• _WHAT IS EXPECTED_: Below are the records; restate all of them exactly.

(Stored items)
#####

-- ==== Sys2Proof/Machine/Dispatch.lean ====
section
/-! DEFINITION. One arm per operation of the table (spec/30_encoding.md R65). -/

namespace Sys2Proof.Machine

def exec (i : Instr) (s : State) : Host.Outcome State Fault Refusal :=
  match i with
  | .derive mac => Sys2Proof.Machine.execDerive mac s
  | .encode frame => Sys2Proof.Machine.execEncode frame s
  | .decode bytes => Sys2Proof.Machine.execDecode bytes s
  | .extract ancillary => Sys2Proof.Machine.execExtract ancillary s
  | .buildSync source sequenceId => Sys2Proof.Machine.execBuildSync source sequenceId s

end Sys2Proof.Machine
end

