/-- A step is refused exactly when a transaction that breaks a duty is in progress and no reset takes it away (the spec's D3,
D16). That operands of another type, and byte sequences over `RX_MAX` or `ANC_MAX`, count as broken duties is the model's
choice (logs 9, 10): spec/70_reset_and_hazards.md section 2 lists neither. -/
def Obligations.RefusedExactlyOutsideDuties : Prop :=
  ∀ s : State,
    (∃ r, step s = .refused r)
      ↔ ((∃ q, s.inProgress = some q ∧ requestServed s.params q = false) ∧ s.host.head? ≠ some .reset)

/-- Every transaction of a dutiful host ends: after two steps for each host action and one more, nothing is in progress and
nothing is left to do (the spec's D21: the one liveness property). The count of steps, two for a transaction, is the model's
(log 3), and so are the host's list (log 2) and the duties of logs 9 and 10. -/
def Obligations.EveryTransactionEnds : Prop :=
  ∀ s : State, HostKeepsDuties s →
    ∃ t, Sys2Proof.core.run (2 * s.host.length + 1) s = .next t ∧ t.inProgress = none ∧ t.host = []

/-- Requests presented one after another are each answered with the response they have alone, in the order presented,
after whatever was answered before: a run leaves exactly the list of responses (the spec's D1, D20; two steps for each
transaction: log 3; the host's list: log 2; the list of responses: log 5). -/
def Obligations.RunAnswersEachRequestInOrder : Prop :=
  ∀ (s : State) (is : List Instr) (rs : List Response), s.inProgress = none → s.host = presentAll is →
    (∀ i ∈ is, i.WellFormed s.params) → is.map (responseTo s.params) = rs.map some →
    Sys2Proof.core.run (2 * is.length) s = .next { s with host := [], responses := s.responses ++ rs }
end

#####

• _ANSWER_:
-- ==== Sys2Proof/Machine/Dispatch.lean ====
section
/-! DEFINITION. One arm per operation of the table (spec/30_encoding.md R65). -/

namespace Sys2Proof.Machine

def exec (i : Instr) (s : State) : Host.Outcome State Fault Refusal :=
  match i with
  | .derive mac => Sys2Proof.Machine.execDerive mac s
  | .encode frame => Sys2Proof.Machine.execEncode frame s
  | .decode bytes => Sys2Proof.Machine.execDecode bytes s
  | .extract ancillary => Sys2Proof.Machine.execExtract ancillary s
  | .buildSync source sequenceId => Sys2Proof.Machine.execBuildSync source sequenceId s

end Sys2Proof.Machine
end

/-- A step is refused exactly when a transaction that breaks a duty is in progress and no reset takes it away (the spec's D3,
D16). That operands of another type, and byte sequences over `RX_MAX` or `ANC_MAX`, count as broken duties is the model's
choice (logs 9, 10): spec/70_reset_and_hazards.md section 2 lists neither. -/
def Obligations.RefusedExactlyOutsideDuties : Prop :=
  ∀ s : State,
    (∃ r, step s = .refused r)
      ↔ ((∃ q, s.inProgress = some q ∧ requestServed s.params q = false) ∧ s.host.head? ≠ some .reset)

/-- Every transaction of a dutiful host ends: after two steps for each host action and one more, nothing is in progress and
nothing is left to do (the spec's D21: the one liveness property). The count of steps, two for a transaction, is the model's
(log 3), and so are the host's list (log 2) and the duties of logs 9 and 10. -/
def Obligations.EveryTransactionEnds : Prop :=
  ∀ s : State, HostKeepsDuties s →
    ∃ t, Sys2Proof.core.run (2 * s.host.length + 1) s = .next t ∧ t.inProgress = none ∧ t.host = []

/-- Requests presented one after another are each answered with the response they have alone, in the order presented,
after whatever was answered before: a run leaves exactly the list of responses (the spec's D1, D20; two steps for each
transaction: log 3; the host's list: log 2; the list of responses: log 5). -/
def Obligations.RunAnswersEachRequestInOrder : Prop :=
  ∀ (s : State) (is : List Instr) (rs : List Response), s.inProgress = none → s.host = presentAll is →
    (∀ i ∈ is, i.WellFormed s.params) → is.map (responseTo s.params) = rs.map some →
    Sys2Proof.core.run (2 * is.length) s = .next { s with host := [], responses := s.responses ++ rs }
end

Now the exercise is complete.